Standing Values: The association between standing HR and HRex was directionally as expected (lower HR associated with lower HRex) but not very strong (r = 0.32). Standing HRV was associated with HRex in the expected direction (r = -0.64), indicating that higher standing HRV was associated with lower HRex. Standing HRV provided the strongest correlation coefficient with HRex. Figure below for standing values.

A strong correlation between my standing RMSSD and HRex is consistent with a previous case study we published in a pro soccer player who showed a similar association with seated upright RMSSD and the heart rate-running speed index (effectively, HRex). See scatter plot below. It didn’t matter if we used a 1 min or a 5 min HRV measure, the associations were the same.
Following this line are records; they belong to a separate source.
/-- The raised rail has come within 10 mV of what VID drives: the clock pauses (R359, R440). -/
def railArrives (s : State) (c : ClusterId) : State :=
  match s.clusters[c].change with
  | some (.raising l) => if dead s then s else modCluster s c fun k => { k with change := some (.paused l), mv := vidVolt k.vid }
  | _ => s

/-- The paused clock restarts at the new FREQ, and the rail is lowered to the new VOLT (R359); event 680 + c reports a changed level. -/
def clockRestart (s : State) (c : ClusterId) : State :=
  match s.clusters[c].change with
  | some (.paused l) =>
    if dead s || frozen s || s.clusters[c].lost then s
    else
      let old := s.clusters[c].level
      let s1 := modCluster s c fun k => { k with change := none, level := l, freq := freqAt k l, vid := vidOf (voltAt k l) }
      if old = l then s1 else dispatchEvent s1 (680 + c.val) (at' 32 4 old ||| BitVec.ofNat 32 l)
  | _ => s

/-! ### Ready and runnable (R365) -/

/-- The partition has a job segment executing or queued. -/
def partReady (q : Partition) : Bool := q.run.isSome || q.save.isSome || q.restore.isSome || !q.jobs.isEmpty

/-- Observation waits for room in the trace ring under FULL_HOLD (R412). -/
def fullHoldWaits (s : State) (p : PartId) (r : Run) : Bool :=
  r.obs && (match s.parts[p].image.bind trigSect with
    | some t => (observe s p t s.parts[p].designCycle false).isNone
    | none => false)

/-- The partition waits at ingest, at commit, at the ledger hold, or for room under FULL_HOLD (R38, R39, R308, R412). -/
def partWaits (s : State) (p : PartId) : Bool :=
  let q := s.parts[p]
  match q.run, q.image with
  | some r, some im =>
    fullHoldWaits s p r ||
    match r.phase with
    | .ingest => !r.draining && !stimReady s p im.hdr.stimWords
    | .commit => q.ledger.held || decide (q.released + im.hdr.resultDepth < r.cycle) || (twinActive s p && decide (q.agreed.toNat + 1 < r.cycle))
    | .evaluate => false
  | _, _ => q.ledger.held

/-- READINESS (Table 14.5). -/
def readiness (s : State) (p : PartId) : Nat := if !partReady s.parts[p] then 0 else if partWaits s p then 1 else 2

/-- The clusters of a VE mask: byte c of it. -/
def onCluster (m : W64) (c : ClusterId) : Bool := fld m (8 * c.val + 7) (8 * c.val) != 0

/-- The mask of the running slot. -/
def slotMask (s : State) : W64 := match s.pw.running with | some w => BitVec.ofNat 64 (fld w 127 64) | none => 0

/-- A ready partition has a VE on the cluster, by its VE_SET or the running slot (R365). -/
def hasOn (s : State) (p : PartId) (c : ClusterId) : Bool :=
  partReady s.parts[p] && (onCluster s.parts[p].cfg.veSet c || (match s.pw.running with
    | some w => slotServes w p && onCluster (slotMask s) c
    | none => false))

/-! ### Sleep (R361, R354) -/

/-- A condition for sleep fails now. -/
def mustWake (s : State) (c : ClusterId) : Bool :=
  s.clusters[c].wakeReq || ((List.finRange 16).any fun p => hasOn s p c) || onCluster (slotMask s) c

/-- The latches of a cluster that its event port can forward (R354, R355). -/
def portLatches (s : State) (c : ClusterId) : List Latch :=
  s.ev.latches.filter fun l => decide (l.src.val < 512) && decide (l.src.val / 64 = c.val) && canServe s l.src

/-- A sleeping cluster wakes at level 7 (R361). -/
def wakeNow (s : State) (c : ClusterId) : State :=
  let s1 := modCluster s c fun k => { k with asleep := false, wakeReq := false, level := 7, freq := freqAt k 7, vid := vidOf (voltAt k 7) }
  dispatchEvent s1 (680 + c.val) (at' 32 4 0xF ||| 7)

/-- The cluster sleeps: latches forwarded, the clock stopped, the rail at level 7, the current sensor zeroed (R361, R378). A wake request
that a forwarded latch makes is served as soon as the entry ends. -/
def sleepNow (s : State) (c : ClusterId) : State :=
  let old := s.clusters[c].level
  let go := portLatches s c
  let s1 := go.foldl serveLatch s
  let s2 := modCluster s1 c fun k =>
    { k with asleep := true, freq := 0, change := none, vid := vidOf (voltAt k 7), csOut := false
             csCal := newRecord k.csCal (timeNow s) 0 (voltAt k 7) s.pw.dieTemp[dieOfCluster c].toNat }
  let s3 := dispatchEvent s2 (680 + c.val) (at' 32 4 old ||| 0xF)
  if go.any (wakesCluster s c) then wakeNow s3 c else s3

/-- WAKE_REQUEST: served at once, or after a freeze (R361, R434 row 24). -/
def wakeOp (s : State) (c : ClusterId) : State :=
  if dead s || frozen s || s.clusters[c].lost then s
  else if !s.clusters[c].asleep then modCluster s c fun k => { k with wakeReq := false }
  else if mustWake s c then wakeNow s c else s

/-! ### Slots (R369-R372) -/

/-- Offset of the context of logical VE `i` (R372). -/
def ctxOff (s : State) (p : PartId) (i : Nat) : Nat := s.parts[p].cfg.hbmSize.toNat * gib - 0x40000 + i * 0x1000

/-- A context save or restore meets a bad word: event 693, and the job segment fails with 0x0E01 (R372, Table 14.8). -/
def ctxFails (s : State) (p : PartId) (n : VeId) (lve status off : Nat) : State :=
  let s1 := raiseN s 693 (at' 32 6 p.val ||| BitVec.ofNat 32 n.val)
  failSegment s1 p 0x0E01 (at' 64 58 n.val ||| at' 64 54 status ||| at' 64 38 lve ||| BitVec.ofNat 64 (off % 2 ^ 38))

/-- The 4 KiB of a context are written; their layout is not given, so the words are free values (log 2). -/
def ctxWrite (s : State) (p : PartId) (n : VeId) (lve : Nat) : Option (Nat × Nat) × State :=
  (List.range 256).foldl (fun (x : Option (Nat × Nat) × State) i =>
    if x.1.isSome then x
    else
      let d := drawWord x.2
      let a := writePart d.2 p (.engine n 5) 0 false (ctxOff s p lve + 16 * i) d.1 allBytes
      (if a.status = 0 then none else some (a.status, ctxOff s p lve + 16 * i), a.s)) (none, s)

/-- The 4 KiB of a context are read. -/
def ctxRead (s : State) (p : PartId) (n : VeId) (lve : Nat) : Option (Nat × Nat) × State :=
  (List.range 256).foldl (fun (x : Option (Nat × Nat) × State) i =>
    if x.1.isSome then x
    else
      let a := readPart x.2 p (.engine n 5) 0 false (ctxOff s p lve + 16 * i)
      (if a.status = 0 then none else some (a.status, ctxOff s p lve + 16 * i), a.s)) (none, s)

/-- The vector side that a context brings to a VE: its own but for the VE's fence, its counters and its record of mismatches. -/
def ctxEngine (x e : Engine) : Engine :=
  { x with openIns := [], fenced := e.fenced, vfTotal := e.vfTotal, stagedTotal := e.stagedTotal, wdAborts := e.wdAborts
           pairMismatches := e.pairMismatches, pairLog := e.pairLog }

/-- A context is restored into VE `n`, whose caches and predictor are empty (R159, R370, R381). -/
def ctxLoad (s : State) (n : VeId) (x : SavedCtx) : State :=
  let s1 := modSeq s n fun c =>
    { c with r := x.r, st := x.st, openFaults := x.openFaults, begunBarrier := x.begunBarrier, arrived := x.arrived
             icache := [], dcache := [], bp := .replicate 512 1, entry := none, ahead := none, back := .unbound }
  modEng s1 n (ctxEngine x.eng)

/-- Contexts of a partition's logical VEs are restored in order: none while a read waits (R256). -/
def ctxLoads (p : PartId) : List (VeId × Nat) → State → Option State
  | [], s => some s
  | (n, i) :: r, s =>
    match s.parts[p].saved.find? fun x => x.lve == i with
    | none => ctxLoads p r s
    | some x =>
      let y := ctxRead s p n i
      match y.1 with
      | some (9, _) => none
      | some (st, off) => some (ctxFails y.2 p n i st off)
      | none => ctxLoads p r (ctxLoad y.2 n x)

/-- The VEs that a slot's partition would bind now (R35, R370). -/
def slotBind (s : State) (p : PartId) : Option (List VeId) :=
  s.parts[p].image.bind fun im => bindVes (bindSet s p) s.parts[p].cfg.paired im.hdr

/-- The ring of a pool VE that comes to partition `p` holds no record of another partition's (R352). -/
def ownRing (p : PartId) (s : State) (n : VeId) : State :=
  let g := s.ev.seqRing[n]
  let other (e : EvRec) : Bool := e.part.isSome && e.part != some p
  if g.recs.any other || g.held.any (fun h => other h.ev) then moveRing s n else s

/-- The slot's partition takes its VEs: binding, rings, banks and contexts (R370). The slot stays due while a context cannot be read yet (R256). -/
def enterSlot (s : State) (p : PartId) : State :=
    match slotBind s p with
    | none => s
    | some b =>
      let s1 := modPart (b.foldl (ownRing p) s) p fun q => { q with bind := b }
      let s2 := if s.parts[p].handDue then s1 else banksToVes s1 p
      match (if s.parts[p].fresh then some s2 else ctxLoads p b.zipIdx s2) with
      | some s3 => modPart { s3 with pw := { s3.pw with due := false } } p fun q => { q with saved := [] }
      | none => { s with pw := { s.pw with due := true } }

/-- A slot start that waited goes on once the VEs have left and its contexts can be read (R370, R256). -/
def slotGo (s : State) : State :=
  match s.pw.due && s.pw.leaving.isEmpty && !frozen s, s.pw.running with
  | true, some w => enterSlot s (Fin.ofNat 16 (fld w 3 0))
  | _, _ => s

/-- The running slot ends: the rate is measured, and its VEs leave at their stop points (R364, R370, R371). -/
def endSlot (s : State) : State :=
  match s.pw.running with
  | none => s
  | some w =>
    let s0 := { s with pw := { s.pw with running := none, left := 0, due := false } }
    if bit w 4 then s0
    else
      let p : PartId := Fin.ofNat 16 (fld w 3 0)
      let ran := max 1 (fld w 55 44 - s.pw.left)
      let s1 := modPart s0 p fun q => { q with slotRate := some (q.slotCycles * 10000 / ran) }
      let s2 := if s.pw.due || s.parts[p].bind.isEmpty then s1
        else { s1 with pw := { s1.pw with leaving := s.parts[p].bind, leavingPart := some p } }
      forwardPower s2 5 p 0 s.pw.slotNow.toNat []

/-- A slot is skipped or ends early (event 691): 0 not ready, 1 not runnable, 2 binding failed. -/
def slotEvent (s : State) (p : PartId) (why : Nat) : State :=
  raiseN s 691 (at' 32 10 why ||| at' 32 6 p.val ||| BitVec.ofNat 32 s.pw.slotNow.toNat)

/-- The job segment that a slot without a binding would have run fails with 0x0204 (R370). -/
def slotUnbound (s : State) (p : PartId) : State :=
  if s.parts[p].run.isSome then failSegmentFree s p 0x0204
  else
    match s.parts[p].jobs with
    | [] => s
    | j :: r => settle (ledgerItem (modPart s p fun q => { q with jobs := r }) p (jobId j) (jobKind j) 0x0204 none) p

/-- A slot that has been entered in the table takes its VEs: at once when no VE is still leaving, or when those that are leave this same
partition and keep their logical VEs; otherwise once they have left (R370, R371). -/
def beginSlot (s : State) (p : PartId) : State :=
  let keeps := s.pw.leavingPart = some p ∧
    s.pw.leaving.all fun n => (match slotBind s p with | some b => b.idxOf n == s.parts[p].bind.idxOf n | none => false)
  if s.pw.leaving.isEmpty then enterSlot s p
  else if keeps then enterSlot { s with pw := { s.pw with leaving := [], leavingPart := none } } p
  else { s with pw := { s.pw with due := true } }

/-- Slot `i` starts (R370, R373): an edit of it takes effect; a partition that is not ready or cannot bind is skipped. -/
def startSlot (s : State) (i : Fin 64) : State :=
  let w := match s.pw.edits.find? fun e => e.1 == i with | some e => e.2 | none => s.pw.active[i]
  let s1 := { s with pw :=
    { s.pw with active := updV s.pw.active i fun _ => w, edits := s.pw.edits.filter (·.1 != i), slotNow := BitVec.ofNat 8 i.val } }
  let p : PartId := Fin.ofNat 16 (fld w 3 0)
  let on : State := { s1 with pw := { s1.pw with running := some w, left := fld w 55 44 } }
  if bit w 4 then on
  else if !partReady s.parts[p] then slotEvent s1 p 0
  else if s.parts[p].image.isSome && (slotBind on p).isNone then slotUnbound (slotEvent s1 p 2) p
  else
    beginSlot (forwardPower (modPart on p fun q => { q with slotCycles := 0 }) 4 p 0 i.val [w]) p

/-- The next slot starts; a wrap applies a committed table (R369). -/
def nextSlot (s : State) : State :=
  let i := if s.pw.ticks = 1 then 0 else s.pw.slotNow.toNat + 1
  if i < s.pw.slotsLen.toNat then startSlot s (Fin.ofNat 64 i)
  else
    let s1 := { s with pw := { s.pw with wraps := s.pw.wraps + 1 } }
    startSlot (match pendingOf s1 .slots with | some d => settleCommit s1 d | none => s1) 0

/-- The slots at a tick: the running one goes on, ends with its TICKS, or ends early (R370). -/
def tickSlots (s : State) (waited : W16) : State :=
  match s.pw.running with
  | none => nextSlot s
  | some w =>
    let p : PartId := Fin.ofNat 16 (fld w 3 0)
    let s1 := { s with pw := { s.pw with left := s.pw.left - 1 } }
    if s.pw.left ≤ 1 then nextSlot (endSlot s1)
    else if bit w 4 then s1
    else if !partReady s.parts[p] then slotEvent (endSlot s1) p 0
    else if bit waited p.val then slotEvent (endSlot s1) p 1
    else s1

/-- VE `n` has reached its stop point (R371): no exception entry and no recovery microcode is under way. -/
def canStop (s : State) (n : VeId) : Bool :=
  let e := s.eng[n]
  let k := s.seq[n]
  let released := match s.pw.leavingPart with
    | some p => (match s.parts[p].run with | some r => r.phase != .evaluate | none => true)
    | none => true
  let det := match s.pw.leavingPart with
    | some p => (match s.parts[p].run with | some r => r.det | none => false)
    | none => false
  k.entry.isNone && k.st != .recovery && e.openIns.isEmpty && (e.stopped || !(e.queue.any (·.started))) && (if k.begunBarrier then released else !det)

/-- A VE leaving its slot saves its context and is free; the last one lets a waiting slot start (R371, R372). While a write of the context waits, the
VE does (R256). -/
def slotStopOp (s : State) (n : VeId) : State :=
  match s.pw.leavingPart with
  | none => s
  | some p =>
    if dead s || frozen s || (!clockRuns s (clusterOfVe n) && s.eng[n].fenced == 0) || !s.pw.leaving.contains n || !canStop s n then s
    else
      let lve := s.parts[p].bind.idxOf n
      let k := s.seq[n]
      let e := s.eng[n]
      let x : SavedCtx := { lve := lve, r := k.r, st := k.st, openFaults := k.openFaults, begunBarrier := k.begunBarrier
                            arrived := k.arrived, eng := e }
      let y := ctxWrite s p n lve
      if y.1.any (·.1 == 9) then s
      else
      let s1 := modPart y.2 p fun q => { q with saved := q.saved.filter (·.lve != lve) ++ [x] }
      let s2 := modSeq s1 n fun c =>
        { c with st := .unbound, icache := [], dcache := [], bp := .replicate 512 1, openFaults := [], begunBarrier := false, arrived := false
                 ahead := none }
      let s3 := modEng s2 n (ctxEngine .reset)
      let s4 := match y.1 with
        | some (st, off) => ctxFails s3 p n lve st off
        | none => if s.parts[p].run.isSome then doneEvent 2 p s3 n else s3
      let rest := s.pw.leaving.filter (· != n)
      let s5 := { s4 with pw := { s4.pw with leaving := rest } }
      if !rest.isEmpty then s5
      else
        let s6 := modPart { s5 with pw := { s5.pw with leavingPart := none } } p fun q => { q with bind := [] }
        slotGo s6

/-- SLOT_TICKS_EXPIRY: the running slot's TICKS have passed at this tick boundary (R370). -/
def slotExpiryOp (s : State) : State :=
  if dead s || frozen s || follows s || s.pw.running.isNone || decide (1 < s.pw.left) then s else endSlot { s with pw := { s.pw with left := 0 } }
What’s going on with sleep HRV?

My sleep HR was consistently <55 bpm. When HR drops below this threshold, HRV often diminishes. This is because cholinergic receptors on the heart become saturated at very high levels of cardiac parasympathetic activity (i.e. high parasympathetic activity = high vagal discharge of acetylcholine). As a result, phasic modulation decreases, leading to reduced beat-to-beat variability. In the figure below, you can see that the association between sleep HR and RMSSD is counterintuitively positive rather than negative. As my sleep HR decreased, RMSSD decreased as well. Contrastingly, as standing HR decreased, RMSSD increased.

Parasympathetic saturation is a well documented effect. In fact, the very first studies to compare HRV-guided versus pre-planned training by Kiviniemi et al. (2007, 2010) intentionally used standing HRV measures to counteract potential saturation effects that commonly occur when lying down. See screenshots below from the Methods sections.

Therefore, If your sleep HR is <55 bpm, I would strongly encourage you to create a scatter plot of your HR and HRV to determine if this applies to you. It’s critically important to understand that in cases of saturation, HRV does not reflect parasympathetic activity.  

I believe there are also other reasons to opt for standing HRV over nocturnal HRV (discussed here).

Conclusion

There was a tendency for greater cardiac efficiency during exercise when standing HRV was higher. Conversely, there was a tendency for greater internal load in response to a fixed stimulus when standing HRV was reduced.

Considering that I cannot use sleep HRV to reliably reflect cardiac-parasympathetic activity due to saturation, and that standing HRV provided the strongest association with HRex, I will continue to use standing HRV as my primary metric.